Instructions for the task ::
Please reproduce the data in full, exactly as it stands.

Source material ::
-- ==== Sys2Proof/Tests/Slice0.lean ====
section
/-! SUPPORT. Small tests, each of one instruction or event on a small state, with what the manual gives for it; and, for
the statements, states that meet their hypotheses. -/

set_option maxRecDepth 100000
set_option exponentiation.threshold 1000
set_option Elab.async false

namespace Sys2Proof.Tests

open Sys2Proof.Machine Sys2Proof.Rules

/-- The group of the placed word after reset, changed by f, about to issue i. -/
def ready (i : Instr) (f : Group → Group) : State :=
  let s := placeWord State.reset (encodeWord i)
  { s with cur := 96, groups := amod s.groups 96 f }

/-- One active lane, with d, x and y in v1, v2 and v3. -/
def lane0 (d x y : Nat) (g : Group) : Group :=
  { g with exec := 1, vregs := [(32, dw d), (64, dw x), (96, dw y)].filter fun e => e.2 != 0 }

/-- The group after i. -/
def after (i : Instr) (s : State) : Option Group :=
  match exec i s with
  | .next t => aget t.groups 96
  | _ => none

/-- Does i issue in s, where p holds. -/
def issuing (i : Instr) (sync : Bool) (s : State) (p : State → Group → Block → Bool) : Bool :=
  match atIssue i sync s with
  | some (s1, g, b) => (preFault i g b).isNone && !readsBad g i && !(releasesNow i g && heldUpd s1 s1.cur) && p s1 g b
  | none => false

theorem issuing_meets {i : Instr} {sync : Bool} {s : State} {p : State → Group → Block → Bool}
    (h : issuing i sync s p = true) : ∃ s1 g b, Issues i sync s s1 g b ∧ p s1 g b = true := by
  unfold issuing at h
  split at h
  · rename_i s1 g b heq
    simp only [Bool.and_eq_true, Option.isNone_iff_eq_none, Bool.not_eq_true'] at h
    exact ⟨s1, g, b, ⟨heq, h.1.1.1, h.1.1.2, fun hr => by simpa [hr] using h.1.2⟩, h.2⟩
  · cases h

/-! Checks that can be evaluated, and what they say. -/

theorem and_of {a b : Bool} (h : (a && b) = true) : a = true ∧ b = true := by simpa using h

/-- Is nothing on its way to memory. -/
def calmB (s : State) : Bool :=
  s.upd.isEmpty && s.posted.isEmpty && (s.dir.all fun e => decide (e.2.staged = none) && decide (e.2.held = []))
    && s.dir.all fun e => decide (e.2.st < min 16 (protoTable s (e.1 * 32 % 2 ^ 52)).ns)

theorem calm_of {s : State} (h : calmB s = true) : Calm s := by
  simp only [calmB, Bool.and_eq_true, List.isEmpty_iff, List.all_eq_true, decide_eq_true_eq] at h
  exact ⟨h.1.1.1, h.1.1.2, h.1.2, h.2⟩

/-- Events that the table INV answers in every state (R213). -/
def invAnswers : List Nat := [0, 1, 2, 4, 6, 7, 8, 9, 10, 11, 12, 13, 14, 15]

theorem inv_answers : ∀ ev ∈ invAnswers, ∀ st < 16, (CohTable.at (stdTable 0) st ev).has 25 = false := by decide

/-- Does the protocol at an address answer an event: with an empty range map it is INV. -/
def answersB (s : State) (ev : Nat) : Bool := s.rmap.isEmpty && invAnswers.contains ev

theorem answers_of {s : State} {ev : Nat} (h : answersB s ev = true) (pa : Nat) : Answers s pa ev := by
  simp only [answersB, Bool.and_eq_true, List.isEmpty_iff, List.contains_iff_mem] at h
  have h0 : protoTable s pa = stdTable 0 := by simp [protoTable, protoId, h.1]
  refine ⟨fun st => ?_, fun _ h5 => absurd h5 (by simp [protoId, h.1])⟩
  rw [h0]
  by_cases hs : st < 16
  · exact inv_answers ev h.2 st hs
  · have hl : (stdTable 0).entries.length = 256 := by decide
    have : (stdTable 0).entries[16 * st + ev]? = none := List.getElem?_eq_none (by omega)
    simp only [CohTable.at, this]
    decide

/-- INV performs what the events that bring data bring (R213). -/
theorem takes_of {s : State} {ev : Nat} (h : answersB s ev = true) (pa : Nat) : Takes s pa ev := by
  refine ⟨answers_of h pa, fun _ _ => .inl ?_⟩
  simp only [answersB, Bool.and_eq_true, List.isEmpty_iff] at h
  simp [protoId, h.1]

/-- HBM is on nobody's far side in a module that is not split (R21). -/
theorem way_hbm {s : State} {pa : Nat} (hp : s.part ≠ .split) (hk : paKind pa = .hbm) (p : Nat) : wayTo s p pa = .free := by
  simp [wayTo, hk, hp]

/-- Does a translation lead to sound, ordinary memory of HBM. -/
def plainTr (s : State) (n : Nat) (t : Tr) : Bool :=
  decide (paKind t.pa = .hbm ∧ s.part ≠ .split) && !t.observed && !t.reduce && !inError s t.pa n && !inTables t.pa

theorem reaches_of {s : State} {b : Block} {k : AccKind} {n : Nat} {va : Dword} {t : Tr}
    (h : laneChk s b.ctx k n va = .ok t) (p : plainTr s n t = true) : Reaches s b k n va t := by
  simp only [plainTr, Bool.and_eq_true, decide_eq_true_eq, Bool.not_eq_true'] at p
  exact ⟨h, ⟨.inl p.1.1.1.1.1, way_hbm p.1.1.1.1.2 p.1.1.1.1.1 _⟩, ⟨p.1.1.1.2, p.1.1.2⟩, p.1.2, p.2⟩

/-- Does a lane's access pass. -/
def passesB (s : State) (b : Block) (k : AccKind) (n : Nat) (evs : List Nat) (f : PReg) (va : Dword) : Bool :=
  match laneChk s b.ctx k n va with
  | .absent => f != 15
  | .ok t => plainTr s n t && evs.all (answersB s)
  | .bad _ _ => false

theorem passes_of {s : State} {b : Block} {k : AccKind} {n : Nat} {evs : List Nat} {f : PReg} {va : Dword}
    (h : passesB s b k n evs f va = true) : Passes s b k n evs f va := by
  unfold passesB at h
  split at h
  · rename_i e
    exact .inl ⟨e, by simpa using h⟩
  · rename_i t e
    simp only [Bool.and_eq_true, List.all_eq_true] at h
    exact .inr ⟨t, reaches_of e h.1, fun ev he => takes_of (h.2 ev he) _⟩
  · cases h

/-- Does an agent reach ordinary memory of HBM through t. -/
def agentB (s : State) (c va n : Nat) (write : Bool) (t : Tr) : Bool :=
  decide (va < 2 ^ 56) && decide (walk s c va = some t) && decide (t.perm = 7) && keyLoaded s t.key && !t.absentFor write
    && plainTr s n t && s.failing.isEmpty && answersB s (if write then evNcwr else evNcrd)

Task response ::
-- ==== Sys2Proof/Tests/Slice0.lean ====
section
/-! SUPPORT. Small tests, each of one instruction or event on a small state, with what the manual gives for it; and, for
the statements, states that meet their hypotheses. -/

set_option maxRecDepth 100000
set_option exponentiation.threshold 1000
set_option Elab.async false

namespace Sys2Proof.Tests

open Sys2Proof.Machine Sys2Proof.Rules

/-- The group of the placed word after reset, changed by f, about to issue i. -/
def ready (i : Instr) (f : Group → Group) : State :=
  let s := placeWord State.reset (encodeWord i)
  { s with cur := 96, groups := amod s.groups 96 f }

/-- One active lane, with d, x and y in v1, v2 and v3. -/
def lane0 (d x y : Nat) (g : Group) : Group :=
  { g with exec := 1, vregs := [(32, dw d), (64, dw x), (96, dw y)].filter fun e => e.2 != 0 }

/-- The group after i. -/
def after (i : Instr) (s : State) : Option Group :=
  match exec i s with
  | .next t => aget t.groups 96
  | _ => none

/-- Does i issue in s, where p holds. -/
def issuing (i : Instr) (sync : Bool) (s : State) (p : State → Group → Block → Bool) : Bool :=
  match atIssue i sync s with
  | some (s1, g, b) => (preFault i g b).isNone && !readsBad g i && !(releasesNow i g && heldUpd s1 s1.cur) && p s1 g b
  | none => false

theorem issuing_meets {i : Instr} {sync : Bool} {s : State} {p : State → Group → Block → Bool}
    (h : issuing i sync s p = true) : ∃ s1 g b, Issues i sync s s1 g b ∧ p s1 g b = true := by
  unfold issuing at h
  split at h
  · rename_i s1 g b heq
    simp only [Bool.and_eq_true, Option.isNone_iff_eq_none, Bool.not_eq_true'] at h
    exact ⟨s1, g, b, ⟨heq, h.1.1.1, h.1.1.2, fun hr => by simpa [hr] using h.1.2⟩, h.2⟩
  · cases h

/-! Checks that can be evaluated, and what they say. -/

theorem and_of {a b : Bool} (h : (a && b) = true) : a = true ∧ b = true := by simpa using h

/-- Is nothing on its way to memory. -/
def calmB (s : State) : Bool :=
  s.upd.isEmpty && s.posted.isEmpty && (s.dir.all fun e => decide (e.2.staged = none) && decide (e.2.held = []))
    && s.dir.all fun e => decide (e.2.st < min 16 (protoTable s (e.1 * 32 % 2 ^ 52)).ns)

theorem calm_of {s : State} (h : calmB s = true) : Calm s := by
  simp only [calmB, Bool.and_eq_true, List.isEmpty_iff, List.all_eq_true, decide_eq_true_eq] at h
  exact ⟨h.1.1.1, h.1.1.2, h.1.2, h.2⟩

/-- Events that the table INV answers in every state (R213). -/
def invAnswers : List Nat := [0, 1, 2, 4, 6, 7, 8, 9, 10, 11, 12, 13, 14, 15]

theorem inv_answers : ∀ ev ∈ invAnswers, ∀ st < 16, (CohTable.at (stdTable 0) st ev).has 25 = false := by decide

/-- Does the protocol at an address answer an event: with an empty range map it is INV. -/
def answersB (s : State) (ev : Nat) : Bool := s.rmap.isEmpty && invAnswers.contains ev

theorem answers_of {s : State} {ev : Nat} (h : answersB s ev = true) (pa : Nat) : Answers s pa ev := by
  simp only [answersB, Bool.and_eq_true, List.isEmpty_iff, List.contains_iff_mem] at h
  have h0 : protoTable s pa = stdTable 0 := by simp [protoTable, protoId, h.1]
  refine ⟨fun st => ?_, fun _ h5 => absurd h5 (by simp [protoId, h.1])⟩
  rw [h0]
  by_cases hs : st < 16
  · exact inv_answers ev h.2 st hs
  · have hl : (stdTable 0).entries.length = 256 := by decide
    have : (stdTable 0).entries[16 * st + ev]? = none := List.getElem?_eq_none (by omega)
    simp only [CohTable.at, this]
    decide

/-- INV performs what the events that bring data bring (R213). -/
theorem takes_of {s : State} {ev : Nat} (h : answersB s ev = true) (pa : Nat) : Takes s pa ev := by
  refine ⟨answers_of h pa, fun _ _ => .inl ?_⟩
  simp only [answersB, Bool.and_eq_true, List.isEmpty_iff] at h
  simp [protoId, h.1]

/-- HBM is on nobody's far side in a module that is not split (R21). -/
theorem way_hbm {s : State} {pa : Nat} (hp : s.part ≠ .split) (hk : paKind pa = .hbm) (p : Nat) : wayTo s p pa = .free := by
  simp [wayTo, hk, hp]

/-- Does a translation lead to sound, ordinary memory of HBM. -/
def plainTr (s : State) (n : Nat) (t : Tr) : Bool :=
  decide (paKind t.pa = .hbm ∧ s.part ≠ .split) && !t.observed && !t.reduce && !inError s t.pa n && !inTables t.pa

theorem reaches_of {s : State} {b : Block} {k : AccKind} {n : Nat} {va : Dword} {t : Tr}
    (h : laneChk s b.ctx k n va = .ok t) (p : plainTr s n t = true) : Reaches s b k n va t := by
  simp only [plainTr, Bool.and_eq_true, decide_eq_true_eq, Bool.not_eq_true'] at p
  exact ⟨h, ⟨.inl p.1.1.1.1.1, way_hbm p.1.1.1.1.2 p.1.1.1.1.1 _⟩, ⟨p.1.1.1.2, p.1.1.2⟩, p.1.2, p.2⟩

/-- Does a lane's access pass. -/
def passesB (s : State) (b : Block) (k : AccKind) (n : Nat) (evs : List Nat) (f : PReg) (va : Dword) : Bool :=
  match laneChk s b.ctx k n va with
  | .absent => f != 15
  | .ok t => plainTr s n t && evs.all (answersB s)
  | .bad _ _ => false

theorem passes_of {s : State} {b : Block} {k : AccKind} {n : Nat} {evs : List Nat} {f : PReg} {va : Dword}
    (h : passesB s b k n evs f va = true) : Passes s b k n evs f va := by
  unfold passesB at h
  split at h
  · rename_i e
    exact .inl ⟨e, by simpa using h⟩
  · rename_i t e
    simp only [Bool.and_eq_true, List.all_eq_true] at h
    exact .inr ⟨t, reaches_of e h.1, fun ev he => takes_of (h.2 ev he) _⟩
  · cases h

/-- Does an agent reach ordinary memory of HBM through t. -/
def agentB (s : State) (c va n : Nat) (write : Bool) (t : Tr) : Bool :=
  decide (va < 2 ^ 56) && decide (walk s c va = some t) && decide (t.perm = 7) && keyLoaded s t.key && !t.absentFor write
    && plainTr s n t && s.failing.isEmpty && answersB s (if write then evNcwr else evNcrd)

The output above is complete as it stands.